The main element of the editor is the index list, which displays all indexes available within the table. The columns of the list allow you to modify the properties of the selected index.

editor-table-index

These properties are:

Index Name

The name of the index, which must be unique within the table.

Attributes

The names of a columns of the table or expressions based on one or more columns of the table. The expression must not be written with surrounding parentheses, because Designer will add them automatically.

Method

The name of the method to be used for the index. Choices are btree, hash, rtree, and gist. The default method is btree.

Sort Order

Specifies index attributes sort order.

tip Since an ordered index can be scanned either forward or backward, it is not normally useful to create a single-column DESC index — that sort ordering is already available with a regular index. The value of these options is that multicolumn indexes can be created that match the sort ordering requested by a mixed-ordering query, such as SELECT ... ORDER BY x ASC, y DESC.

NULLs Order

Specifies that nulls sort before or after non-nulls.

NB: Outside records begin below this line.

-- ==== Sys2Proof/Laws/PerInstr.lean ====
section
/-! SUPPORT. The per-instruction family RowMatch: the word of an instruction matches its row of the opcode map (R48). -/

namespace Sys2Proof.Laws.RowMatch

/-- The word of `i` matches its row: `w & mask == match` (R48). -/
def Statement (i : Instr) : Prop := encode i &&& rowMask i = rowMatch i

theorem of_F000 (o x : Nibble) (nn : Byte) : formatXNN o x nn &&& 0xF000 = formatXNN o 0 0 := by
  rw [mask_F000, (fieldsOf_formatXNN o x nn).1]

theorem of_F0FF (o x : Nibble) (nn : Byte) : formatXNN o x nn &&& 0xF0FF = formatXNN o 0 nn := by
  obtain ⟨ho, -, hn⟩ := fieldsOf_formatXNN o x nn
  rw [mask_F0FF, ho, hn]

theorem of_A (o : Nibble) (nnn : Addr) : formatA o nnn &&& 0xF000 = formatXNN o 0 0 := by
  rw [mask_F000, (fieldsOf_formatA o nnn).1]

theorem of_XY (o x y n : Nibble) : formatXYN o x y n &&& 0xF000 = formatXNN o 0 0 := by
  rw [mask_F000, (fieldsOf_formatXYN o x y n).1]

theorem of_F00F (o x y n : Nibble) : formatXYN o x y n &&& 0xF00F = formatXYN o 0 0 n := by
  obtain ⟨ho, -, -, hn⟩ := fieldsOf_formatXYN o x y n
  rw [mask_F00F, ho, hn]

theorem cls (u : Nibble) : Statement (.cls u) := of_F0FF ..

theorem ret (u : Nibble) : Statement (.ret u) := of_F0FF ..

theorem jp (nnn : Addr) : Statement (.jp nnn) := of_A ..

theorem call (nnn : Addr) : Statement (.call nnn) := of_A ..

theorem seImm (x : Reg) (nn : Byte) : Statement (.seImm x nn) := of_F000 ..

theorem sneImm (x : Reg) (nn : Byte) : Statement (.sneImm x nn) := of_F000 ..

theorem seReg (x : Reg) (y : Reg) (u : Nibble) : Statement (.seReg x y u) := of_XY ..

theorem ldImm (x : Reg) (nn : Byte) : Statement (.ldImm x nn) := of_F000 ..

theorem addImm (x : Reg) (nn : Byte) : Statement (.addImm x nn) := of_F000 ..

theorem ldReg (x : Reg) (y : Reg) : Statement (.ldReg x y) := of_F00F ..

theorem orReg (x : Reg) (y : Reg) : Statement (.orReg x y) := of_F00F ..

theorem andReg (x : Reg) (y : Reg) : Statement (.andReg x y) := of_F00F ..

theorem xorReg (x : Reg) (y : Reg) : Statement (.xorReg x y) := of_F00F ..

theorem addReg (x : Reg) (y : Reg) : Statement (.addReg x y) := of_F00F ..

theorem subReg (x : Reg) (y : Reg) : Statement (.subReg x y) := of_F00F ..

theorem shrReg (x : Reg) (y : Reg) : Statement (.shrReg x y) := of_F00F ..

theorem subnReg (x : Reg) (y : Reg) : Statement (.subnReg x y) := of_F00F ..

theorem shlReg (x : Reg) (y : Reg) : Statement (.shlReg x y) := of_F00F ..

theorem sneReg (x : Reg) (y : Reg) (u : Nibble) : Statement (.sneReg x y u) := of_XY ..

theorem ldI (nnn : Addr) : Statement (.ldI nnn) := of_A ..

theorem jpV0 (nnn : Addr) : Statement (.jpV0 nnn) := of_A ..

theorem rnd (x : Reg) (nn : Byte) : Statement (.rnd x nn) := of_F000 ..

theorem drw (x : Reg) (y : Reg) (n : Nibble) : Statement (.drw x y n) := of_XY ..

theorem skp (x : Reg) : Statement (.skp x) := of_F0FF ..

theorem sknp (x : Reg) : Statement (.sknp x) := of_F0FF ..

theorem ldVxDt (x : Reg) : Statement (.ldVxDt x) := of_F0FF ..

theorem ldVxK (x : Reg) : Statement (.ldVxK x) := of_F0FF ..

theorem ldDtVx (x : Reg) : Statement (.ldDtVx x) := of_F0FF ..

theorem ldStVx (x : Reg) : Statement (.ldStVx x) := of_F0FF ..

theorem addIVx (x : Reg) : Statement (.addIVx x) := of_F0FF ..

theorem ldFVx (x : Reg) : Statement (.ldFVx x) := of_F0FF ..

theorem ldBVx (x : Reg) : Statement (.ldBVx x) := of_F0FF ..

theorem ldMemVx (x : Reg) : Statement (.ldMemVx x) := of_F0FF ..

theorem ldVxMem (x : Reg) : Statement (.ldVxMem x) := of_F0FF ..

end Sys2Proof.Laws.RowMatch
end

tip The NULLs Order options are useful if you need to support “nulls sort low” behavior, rather than the default “nulls sort high”, in queries that depend on indexes to avoid sorting steps.

Predicate

The constraint expression for a partial index.

Tablespace

The tablespace in which to create the index. If not specified, default is used, or the database's default tablespace if server's parameter default_tablespace is an empty string.

Fast Update

This setting controls usage of the fast update technique for GIN indexes. Updating a GIN index tends to be slow because of the intrinsic nature of inverted indexes: inserting or updating one heap row can cause many inserts into the index (one for each key extracted from the indexed value). As of PostgreSQL 8.4, GIN is capable of postponing much of this work by inserting new tuples into a temporary, unsorted list of pending entries. See PostgreSQL manual for details.

Fillfactor

The fillfactor for an index is a percentage that determines how full the index method will try to pack index pages. For B-trees, leaf pages are filled to this percentage during initial index build, and also when extending the index at the right (largest key values). If pages subsequently become completely full, they will be split, leading to gradual degradation in the index's efficiency. B-trees use a default fillfactor of 90, but any value from 10 to 100 can be selected. If the table is static then fillfactor 100 is best to minimize the index's physical size, but for heavily updated tables a smaller fillfactor is better to minimize the need for page splits. The other index methods use fillfactor in different but roughly analogous ways; the default fillfactor varies between methods.

Unique

Defines the UNIQUE constraint for the selected columns. I.e. the combination of the included field values must be unique within the table;

System

An indicator that shows if the index is system and can't be modified by a user.

Comment

Specifies comment for index object.

The buttons under the list of indexes allows you to perform the following actions:

§Add - add a new index with the default properties to the end of the list;

§Duplicate - add a new index with the same properties as the selected index to the end of the list;

§Delete - remove the selected index from the list;

§Up/Down - move the selected index along the list.